Hacker News new | ask | show | jobs
by godelski 642 days ago
As a ML person who's also worked on HPC stuff, you will most certainly save money by doing this and there are plenty of benefits. It is generally a good idea, but there is a bit more barrier to entry and you need in house expertise.

So important piece of advice. If you can, hire an admin with HPC experience. If you can't, find ML people with HPC experience. Things you can ask about are slurm, environment modules (this clear sign!), what a flash buffer is, zfs, what they know about pytorch DDP, their linux experience, if they've built a cluster before, adminning linux, and so on. If you need a test, ask them to write a simple bash script to run some task and see if everything has functions and if they know how to do variable defaults. With these guys, they won't know everything but they'll be able to pick up the slack and probably enjoy it. As long as you have more than one. Adminning is a shitty job so if you only have one they'll hate their life.

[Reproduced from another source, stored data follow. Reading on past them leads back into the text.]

theorem effect_fareNow (c : Instr) {s : State} (h : FareNow s) (hcommits : CommitsOk (fun c => c.checkpoint.withinLimit) s) :
    FareNow (effect c s) := by
  have hrequest : ∀ k owner, (∀ r t, FareNow t → FareNow (owner r t)) → FareNow (takeRequest k owner s) := fun k owner ho =>
    takeRequest_law h fun r rest _ _ => serveRequest_law (h.of_eq (by simp) (by simp)) (ho _ _ (h.of_eq (by simp) (by simp)))
  cases c with
  | setClock => exact hrequest _ _ fun _ _ => ownSetClock_fareNow
  | meterKey => exact hrequest _ _ fun _ _ => ownMeterKey_fareNow
  | addExtra => exact hrequest _ _ fun _ _ => ownAddExtra_fareNow
  | selectTariff => exact hrequest _ _ fun _ _ => ownSelectTariff_fareNow
  | shiftOpen => exact hrequest _ _ fun _ _ => ownShiftOpen_fareNow
  | shiftClose => exact hrequest _ _ fun _ _ => ownShiftClose_fareNow
  | releaseTrip => exact hrequest _ _ fun _ _ => ownReleaseTrip_fareNow
  | time f =>
    exact receiveFrame_law h (fun _ fate => h.of_eq (by simp) (by simp)) fun _ how _ =>
      takeTime_fareNow (h.of_eq (by simp) (by simp))
  | pulseEdge => exact iteInduction (fun _ => h) fun _ => h
  | meterSecondExpiry => exact iteInduction (fun _ => endMeterSecond_fareNow h) fun _ => h
  | calendarSecondExpiry => exact iteInduction (fun _ => endCalendarSecond_fareNow h) fun _ => h
  | keyPress k => exact iteInduction (fun _ => pressKey_fareNow h) fun _ => h
  | paymentHoldExpiry => exact iteInduction (fun _ => h) fun _ => h
  | storeWriteBegin => exact h.of_write (beginNextWrite_write s)
  | meterCommitComplete => exact h.of_write (finishMeterCommit_write s)
  | calibrationWriteComplete => exact h.of_write (finishCalibrationWrite_write s)
  | tariffWriteComplete => exact h.of_write (finishTariffWrite_write s)
  | settingsWriteComplete => exact h.of_write (finishSettingsWrite_write s)
  | storeWriteFailed => exact h.of_write (failCurrentWrite_write s)
  | powerLoss => exact volatileCleared_fareNow .off s
  | resetNAssert => exact iteInduction (fun _ => h) fun _ => volatileCleared_fareNow .held s
  | startUp => exact iteInduction (fun _ => volatileCleared_fareNow .stage1 s) fun _ => h
  | startupWindow => exact iteInduction (fun _ => h.of_eq (by simp [stage2]) (by simp [stage2])) fun _ => h
  | startupRecovery => exact iteInduction (fun _ => stage3_fareNow hcommits) fun _ => h
  | startupRadio =>
    refine iteInduction (fun _ => ?_) fun _ => h
    unfold stage4
    simp only
    split_ifs <;> exact h.of_eq (by simp) (by simp)
  | startupReady => exact iteInduction (fun _ => h.of_eq (by simp) (by simp)) fun _ => h
  | calRunStart | calPointerWrite | calDataWrite | calDataRead | calStop | calBusIdleTimeout =>
    exact h.of_port (effect_portKept rfl s)
  | _ => exact h.of_block (effect_blockKept rfl rfl rfl s)

end Sys2Proof.Machine

open Sys2Proof Sys2Proof.Machine in
/-- Settles O6. -/
theorem fareStaysWithinLimit : Obligations.FareStaysWithinLimit := by
  refine law_step (fun _ _ hs => hs) (fun s hs => ?_) fun c s hs => ?_
  · simpa [FareLaw] using hs
  · rw [fareLaw_iff] at hs ⊢
    exact ⟨effect_fareNow c hs.1 hs.2, effect_commitsOk c hs.1 hs.2⟩
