-- ==== Sys2Proof/Syntax.lean ====
section
/-! DEFINITION. The operations of the block (spec/30_encoding.md R50), the words that carry them on the three
ports, and what the outside can do to the machine. -/

namespace Sys2Proof

/-- The eleven operations that have a row in spec/opcode_table.json (R50). BSWAP32 has no encoding and is
the pure function `Machine.bswap32`. -/
inductive Instr where
  /-- ENG.RESET, an engine request (R74). -/
  | engReset
  /-- ENG.WRITE `w`, an engine request; `w` in engine order (R75). -/
  | engWrite (w : Word)
  /-- ENG.READ, an engine request (R76). -/
  | engRead
  /-- FOLD0, a micro-operation (R91). -/
  | fold0
  /-- FOLD1, a micro-operation on one stream byte (R93). -/
  | fold1 (d0 : Byte)
  /-- FOLD2, a micro-operation on two stream bytes (R94). -/
  | fold2 (d0 d1 : Byte)
  /-- FOLD3, a micro-operation on three stream bytes (R95). -/
  | fold3 (d0 d1 d2 : Byte)
  /-- WORD, a micro-operation on one word in engine order (R97). -/
  | word (w : Word)
  /-- START, a host command (R100). -/
  | start (seed : Word)
  /-- PROCESS, a host command over the buffer of `len` bytes at `addr` (R102). -/
  | process (addr : Addr) (len : Len)
  /-- FINISH, a host command (R110). -/
  | finish
  deriving DecidableEq, Repr

/-- The names of the operations (R50). -/
inductive Mnemonic where
  | engReset | engWrite | engRead
  | fold0 | fold1 | fold2 | fold3 | word
  | start | process | finish
  deriving DecidableEq, Repr

/-- The bits of one operation on the port that carries it. -/
inductive PortWord where
  /-- The 96-bit descriptor `CMD` on the host command port (R51). -/
  | command (c : BitVec 96)
  /-- The 34-bit request `ENGREQ` on the engine port (R55). -/
  | engine (r : BitVec 34)
  /-- The 3-bit micro-operation label `UOP` (R58) and the operands carried with it. R58 gives the operands no
  bits: the model holds them in one word, the first stream byte in bits 31:24 (assumption log 6). -/
  | microOp (label : BitVec 3) (data : Word)
  deriving DecidableEq, Repr

/-- One row of spec/opcode_table.json for a port of width `n`: a word `x` selects it when
`x & mask = value` (R52). -/
structure Row (n : Nat) where
  mnemonic : Mnemonic
  value : BitVec n
  mask : BitVec n
  deriving DecidableEq, Repr

/-- What can happen to the machine from outside a step (R152, and R133, R148 for the other agents). -/
inductive Input where
  /-- One operation arrives on its port. A host only ever sends a `command` (R152). An `engine` request or a
  `microOp` here is the block's own, run as a step of its own (R7; assumption log 5). -/
  | port (p : PortWord)
  /-- An engine request of an agent that is not the block (R133, R146). -/
  | foreign (r : BitVec 34)
  /-- The hardware reset event (R140). -/
  | hardwareReset
  /-- A hardware reset during the command with descriptor `c` (R140; spec/93_implementation_defined.md U19), when the
  command has put `n` of its memory reads and engine requests on its ports and before its response. The last of the
  `n` may or may not have reached the engine. A command with fewer than `n` has put all of them. -/
  | resetDuring (c : BitVec 96) (n : Nat)
  /-- The platform changes buffer memory between commands (R142, R148): the byte at `a` becomes readable with
  a value, or unreadable (`none`). -/
  | setByte (a : Addr) (v : Option Byte)
  deriving DecidableEq, Repr

/-- The 0 to 3 data bytes of one sub-word fold, in stream order: the 4-valued type that
spec/93_implementation_defined.md U6 asks a fold to take its byte count from. -/
inductive SubWord where
  | zero
  | one (d0 : Byte)
  | two (d0 d1 : Byte)
  | three (d0 d1 d2 : Byte)
  deriving DecidableEq, Repr

/-- The split of a buffer (spec/43_session_commands.md R103). -/
structure Split where
  lead : Fin 4
  words : Nat
  tail : Fin 4
  deriving DecidableEq, Repr

end Sys2Proof
end

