/-! ## The CRC functions and byte order -/

/-- spec/40_engine_primitives.md R72: the concatenation law of the reference function. -/
def Obligations.ReferenceFunctionConcatenates : Prop :=
  ∀ (c : Word) (xs ys : List Byte), crcBytes c (xs ++ ys) = crcBytes (crcBytes c xs) ys

/-- R77: the four laws of `T32`, and the values given with them. -/
def Obligations.T32Laws : Prop :=
  (∀ a b : Word, t32 (a ^^^ b) = t32 a ^^^ t32 b) ∧ t32 0 = 0 ∧
  (∀ c w : Word, crcWord c w = t32 (c ^^^ w)) ∧ (∀ c : Word, crcWord c c = 0) ∧
  (∀ (c : Word) (d : SubWord), d ≠ .zero →
    crcBytes c (subWordBytes d) =
      t32 ((c ^^^ packHi d) >>> (32 - 8 * subWordCount d)) ^^^ ((c ^^^ packHi d) <<< (8 * subWordCount d))) ∧
  (∀ (c : Word) (d : SubWord), d ≠ .zero →
    (c ^^^ packHi d) <<< (8 * subWordCount d) = c <<< (8 * subWordCount d) ∧
    (c ^^^ packHi d) >>> (32 - 8 * subWordCount d) = c >>> (32 - 8 * subWordCount d) ^^^ packLo d) ∧
  t32 0x00000001#32 = 0x04C11DB7#32 ∧ t32 0x00000002#32 = 0x09823B6E#32 ∧
  t32 0x00000080#32 = 0x690CE0EE#32 ∧ t32 0x00000100#32 = 0xD219C1DC#32 ∧
  t32 0x80000000#32 = 0xA6E63D1D#32

/-- spec/42_subword_corrector.md R90: `pack_lo` is `pack_hi` shifted down, and both on the example bytes. -/
def Obligations.PackingAgrees : Prop :=
  (∀ d : SubWord, d ≠ .zero → packLo d = packHi d >>> (32 - 8 * subWordCount d)) ∧
  packHi (.one 0xAB#8) = 0xAB000000#32 ∧ packLo (.one 0xAB#8) = 0x000000AB#32 ∧
  packHi (.two 0xAB#8 0xCD#8) = 0xABCD0000#32 ∧ packLo (.two 0xAB#8 0xCD#8) = 0x0000ABCD#32 ∧
  packHi (.three 0xAB#8 0xCD#8 0xEF#8) = 0xABCDEF00#32 ∧
  packLo (.three 0xAB#8 0xCD#8 0xEF#8) = 0x00ABCDEF#32

/-- spec/41_byte_order_normalizer.md R81: the reversal is its own inverse, a permutation of bit positions, and
distributes over XOR. -/
def Obligations.ByteReversalLaws : Prop :=
  (∀ x : Word, bswap32 (bswap32 x) = x) ∧
  (∀ (x : Word) (i : Nat), i < 32 → (bswap32 x).getLsbD i = x.getLsbD (8 * (3 - i / 8) + i % 8)) ∧
  (∀ a b : Word, bswap32 (a ^^^ b) = bswap32 a ^^^ bswap32 b)

/-- spec/20_memory.md R33, R34 and R82: the two read primitives on readable and on unreadable addresses, little-endian,
and the byte-reversed word in engine order. -/
def Obligations.ReadPrimitives : Prop :=
  (∀ (s : State) (a : Addr) (b : Byte), Memory.lookup s.mem a.toNat = some b →
    memRead1 a s = .done b (record (.memRead1 a b) s)) ∧
  (∀ (s : State) (a : Addr), Memory.lookup s.mem a.toNat = none →
    memRead1 a s = .stopped (.busFault a) s) ∧
  (∀ (s : State) (a : Addr) (b0 b1 b2 b3 : Byte), a.toNat % 4 = 0 →
    bufferBytes s.mem a.toNat 4 = some [b0, b1, b2, b3] →
    ∃ m, memRead4 a s = .done m (record (.memRead4 a m) s) ∧
      m = b3 ++ b2 ++ b1 ++ b0 ∧ bswap32 m = beWord b0 b1 b2 b3) ∧
  (∀ (s : State) (a : Addr) (j : Nat), a.toNat % 4 = 0 → j < 4 →
    (∀ i, i < j → Memory.readable s.mem (a.toNat + i) = true) →
    Memory.readable s.mem (a.toNat + j) = false →
    memRead4 a s = .stopped (.busFault (a + BitVec.ofNat 32 j)) s)
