-- ==== Sys2Proof/Laws/Crc.lean ====
section
/-! SUPPORT. The algebra the CRC functions rest on (spec/40_engine_primitives.md R70 to R73): the shift-register step is
linear in register and data together, and folding a register's own top byte only shifts it. -/

namespace Sys2Proof.Machine

/-- One step is linear over XOR in the register and the data bit together. -/
theorem crcBit_xor (a b : Word) (p q : Bool) :
    crcBit (a ^^^ b) (p ^^ q) = crcBit a p ^^^ crcBit b q := by
  have hshift : (a ^^^ b) <<< 1 = a <<< 1 ^^^ b <<< 1 := BitVec.shiftLeft_xor_distrib a b 1
  have hpoly (x y : Word) : x ^^^ Config.POLY ^^^ (y ^^^ Config.POLY) = x ^^^ y := by
    rw [BitVec.xor_comm y, ← BitVec.xor_assoc, BitVec.xor_assoc x, BitVec.xor_self, BitVec.xor_zero]
  have hleft (x y : Word) : x ^^^ Config.POLY ^^^ y = x ^^^ y ^^^ Config.POLY := by
    rw [BitVec.xor_assoc, BitVec.xor_comm Config.POLY, BitVec.xor_assoc]
  have hright (x y : Word) : x ^^^ (y ^^^ Config.POLY) = x ^^^ y ^^^ Config.POLY :=
    (BitVec.xor_assoc x y Config.POLY).symm
  unfold crcBit
  rw [BitVec.msb_xor, hshift]
  cases a.msb <;> cases b.msb <;> cases p <;> cases q <;> simp [hpoly, hleft, hright]

/-- A step whose data bit is the register's top bit only shifts. -/
theorem crcBit_msb (c : Word) : crcBit c c.msb = c <<< 1 := by
  unfold crcBit
  cases c.msb <;> simp

/-- Folding a byte is linear over XOR in the register and the byte together. -/
theorem crcByte_xor (a b : Word) (d e : Byte) :
    crcByte (a ^^^ b) (d ^^^ e) = crcByte a d ^^^ crcByte b e := by
  simp only [crcByte, List.foldl_cons, List.foldl_nil, BitVec.getLsbD_xor, crcBit_xor]

/-- Folding the register's own top byte only shifts the register. -/
theorem crcByte_top (c : Word) : crcByte c (c.extractLsb' 24 8) = c <<< 8 := by
  have h (n i : Nat) (hi : i < 8) (hn : n + i = 7) :
      crcBit (c <<< n) ((c.extractLsb' 24 8).getLsbD i) = c <<< (n + 1) := by
    have hbit : (c.extractLsb' 24 8).getLsbD i = (c <<< n).msb := by
      have h1 : 31 - n = 24 + i := by omega
      have h2 : ¬ 31 < n := by omega
      have h3 : 24 + i < 32 := by omega
      simp [BitVec.msb_eq_getLsbD_last, hi, h1, h2, BitVec.getLsbD_eq_getElem h3]
    rw [hbit, crcBit_msb, BitVec.shiftLeft_add]
  have h0 := h 0 7 (by omega) rfl
  rw [BitVec.shiftLeft_zero] at h0
  simp only [crcByte, List.foldl_cons, List.foldl_nil]
  rw [h0, h 1 6 (by omega) rfl, h 2 5 (by omega) rfl, h 3 4 (by omega) rfl, h 4 3 (by omega) rfl,
    h 5 2 (by omega) rfl, h 6 1 (by omega) rfl, h 7 0 (by omega) rfl]

end Sys2Proof.Machine
end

There are plenty of ML people who have this experience[0], and you'll really reap rewards for having a few people with even a bit of this knowledge. Without this knowledge it is easy to buy the wrong things or have your system run far from efficient and end up with frustrated engineers/researchers. Even with only a handful of people running experiments schedulers (like slurm) still have huge benefits. You can do more complicated sweeps than wandb, batch submit jobs, track usage, allocate usage, easily cut up your nodes or even a single machine into {dev,prod,train,etc} spaces, and much more. Most importantly, a scheduler (slurm) will help prevent your admin from quitting as it'll help prevent them from going into a spiral of frustration.

[0] At least in my experience these tend to be higher quality ML people too, but not always. I think we can infer why there would be a correlation (details).

1 comments

Nice ideas, but we have chosen a really simple Kubernetes deployment. We only install the host OS (ubuntu server) and then join the self-hosted GPUs as workers in a Kubernetes cluster.

No other task is needed and our Grafana monitors if the server (and its containers) are up and running.

Sorry, my suggestion was if you need to do training. If you're only serving then the suggestions I made aren't as valuable and something like what you've done probably make more sense. But you want a proper cluster setup to do multigpu and especially multi node stuff
> "Would you mind sharing the name of the data center?"

Curious to know what you use other than grafana in your monitoring stack. We use prometheus for metrics/alerts and Loki/promtail for logs.